The Legend of Marie Laveau Mystery Trilogy
Page 6
“Voodoo.”
The sandy-haired drummer reset his drums. Hollered, “Elroy, if you fucked with me—” He slammed down an empty leather bag on the snare. “Them’s my lucky sticks. Elroy, I’ll bust your ass.”
“Who’s Elroy?” asked Parks as Marie asked, “You’ve lost them?”
The drummer, skinny like a rope, stared at her. He looked pitiful, desperate.
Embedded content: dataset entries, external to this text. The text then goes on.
-- ==== Sys2Proof/Certificates/Slice0/Obligations.lean ====
section
/-!
DEFINITION. The statements about the AB420 that are to be proved. Each names the rules it states; `freshFrame`,
`State.Ready`, `State.replied`, `State.refusedWith`, `State.workingOn`, `State.Quiet`, `State.NoTake`, `State.NoWaits`,
`State.Released`, `State.heldBy`, `State.litBy`, `State.litDemand`, `State.litAnew`, `State.NoWake`, `State.noted`, `State.apUp`,
`State.apWaiting`, `State.revoked`, `imageFault`, `rowsAfter`, `Memory.DriveGood`, `Memory.WaveGood`, `State.FreeRecord`,
`State.RingKept`, `State.outOfDeep`, `PlacedAtHead`, `State.warned`, `State.EnteredDepleted` and `Battery.next` are the terms
of Safety.lean.
-/

open Sys2Proof Sys2Proof.Machine

/-- A step takes the command at the front of the queue and runs it with the queue's rest; with no command waiting, 1
ms passes (the model's choice, log 2). -/
def Obligations.StepRunsFrontCommand : Prop :=
  (∀ (c : Instr) (rest : List Instr) (s : State), step (s.withPending (c :: rest)) = exec c (s.withPending rest))
  ∧ ∀ s : State, step (s.withPending []) = .next { s with pending := [], now := s.now + 1 }

/-- R1, R2, R12, R21, R22, R25, R46, R49, R51, R72, R76, R77, R83, R97, R99, R100, R114, R135, R139, R147, R152, R155,
R168, R174, R175, R179, R180: the values of every record at power-on, before the first sample (log 1; the pins and the
room flag of the feed are logs 1 and 8, the direction of an idle key and the reset of the want log 1; the length of an
EMPTY slot held as 0 is log 36). -/
def Obligations.ResetHoldsPowerOnValues : Prop :=
  State.reset.params = {
    ahead := 3, behind := 1, debounceMs := 20, holdMs := 700, repeatMs := 400, missWaitS := 10, defaultPartial := false,
    lowBatteryFast := true, ghostLimit := 6, railRiseMs := 6, railFallMs := 4, railHoldMs := 300, rowNJ := 1500,
    pixPJ := 3000, riseMW := 120, hotMW := 15, powerWaitS := 3, deadGap := 16, rampMs := 8, warmFullMW := 900,
    coolFullMW := 1000, lightFloorMW := 0, vcutMV := 3300, resrMOhm := 180, ceilingMaxMW := 4000, reserveMW := 100,
    apMW := 700, radioIdleMW := 80, capacityMAh := 1500, lowPct := 15, critPct := 3, critGraceS := 60,
    restartMV := 3500, dozeIdleMin := 10, deepDeferMin := 30, apOffTimeoutS := 10, wakeThreshold := 3,
    stagingFloor := 16, stagingMax := 96, triggerKib := 256, idleS := 20 }
  ∧ (∀ e < 512, State.reset.pool.owners[e]? = some (if e < 504 then .free else .waveform))
  ∧ State.reset.pool.owners.length = 512
  ∧ State.reset.pool = {
      owners := State.reset.pool.owners, free := List.range 504, mem := [], pointer := .portA, mode := .active,
      workA := none, workR := none, scans := [], feed := ⟨0, 0, 0, false, false⟩ }
  ∧ State.reset.slots = {
      slots := List.replicate 24 {
        state := .empty, key := none, cls := none, extents := [], declared := 0, written := 0, reservation := false,
        fullRefresh := false, edge := none, age := 0, forget := false, lost := false },
      rest := none, empty := none, use := 0 }
  ∧ State.reset.turn = {
      keys := List.replicate 4 {
        pressed := false, candidate := none, debounce := none, edgeTime := 0, hold := .idle, holdTimer := none,
        repeatTimer := none, dir := .plus },
      routes := [.next, .prev, .light, .power], queue := [], engine := .idle, miss := none, turn := none, want := none }
  ∧ State.reset.panel = {
      wave := .absent, commitFail := none, lastGood := none, lastRead := none, band := none, shown := none,
      shownKey := none, target := none, fidelity := .unknown, ghost := 0, rail := .off, update := none,
      riseTimer := none, fallTimer := none, holdTimer := none, waitTimer := none }
  ∧ State.reset.light = {
      target := 0, warmth := 32, remembered := 128, applied := 0, capped := false, alarmHold := false, fading := false,
      requested := 0, demand := 0, grant := 0, total := 0,
      curve := [0, 64, 128, 192, 256, 320, 384, 448, 512, 576, 640, 704, 768, 832, 896, 960, 1024], buffer := none,
      duty := ⟨0, 0, 16⟩, running := true, rampTimer := none }
  ∧ State.reset.head = {
      v := 0, i := 0, capped := 0, ceiling := 0, ap := ⟨0, 0⟩, panel := ⟨0, 0⟩, radio := ⟨0, 0⟩, light := ⟨0, 0⟩,
      apWait := none, panelWait := none, active := none, parked := none, unreleased := none, alarm := none,
      clearTimer := none, sampled := false, vcut := 3300 }
  ∧ State.reset.bs = {
      lastV := 0, lastI := 0, q := 750, r := 0, percent := 50, battery := .normal, charger := .absent, power := .run,
      sleepTarget := none, ap := .on, radio := false, heldWake := false, stage := none, depleting := false,
      resumeKey := none, apOffTimer := none, idleTimer := none, deferTimer := none, radioTimer := none,
      graceTimer := none, depletionTimer := none, restartTimer := none, time := 0, alarm := none, outcome := none }
  ∧ State.reset.staging = {
      stream1 := none, stream2 := none, queue := [], ring := [], write := none, writing := none, idleTimer := none,
      watch := none }
  ∧ (∀ n ∈ State.reset.notices.ap, n.pending = false ∧ n.detail = none ∧ n.count = 0)
  ∧ State.reset.notices.ap.map Notice.level = [6, 5, 3, 4, 3, 4, 2, 7, 7, 2, 4, 5, 3, 2, 2, 1, 1, 0, 3, 1]
  ∧ State.reset.notices.ap.map Notice.priority = [3, 2, 1, 0, 7, 6, 5, 4, 3, 2, 1, 0, 7, 6, 5, 4, 3, 2, 1, 0]
  ∧ State.reset.notices.rm = [none, none, none, none, none] ∧ State.reset.notices.wakeOut = false
  ∧ (∀ p,
       State.reset.port p = { state := .waitingSync, buffer := [], busy := none, held := none, answer := none, lastAnswer := none })
  ∧ (∀ i, State.reset.shares.granted i = false)
  ∧ State.reset.pins = { keys := [false, false, false, false], chgPresent := false, chgDone := false, awake := true }
  ∧ State.reset.now = 0 ∧ State.reset.pending = []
“Your sticks are gone,” she said.
“I always put them back in my case. Always. Elroy, a clarinetist, is fucking with me.”
“Why would he do that?”
The drummer hooted. “I soaked his reeds in gin.”
“A joker,” said Parks.
“Look in your bag again,” said Marie.
“I’m tellin’ you. They’re not there.”
“I think they are. Will be.”
The drummer slipped his hand in the bag. “Nothing.”
“Wait.”
JT pushed the sticks, watching them roll across the band floor.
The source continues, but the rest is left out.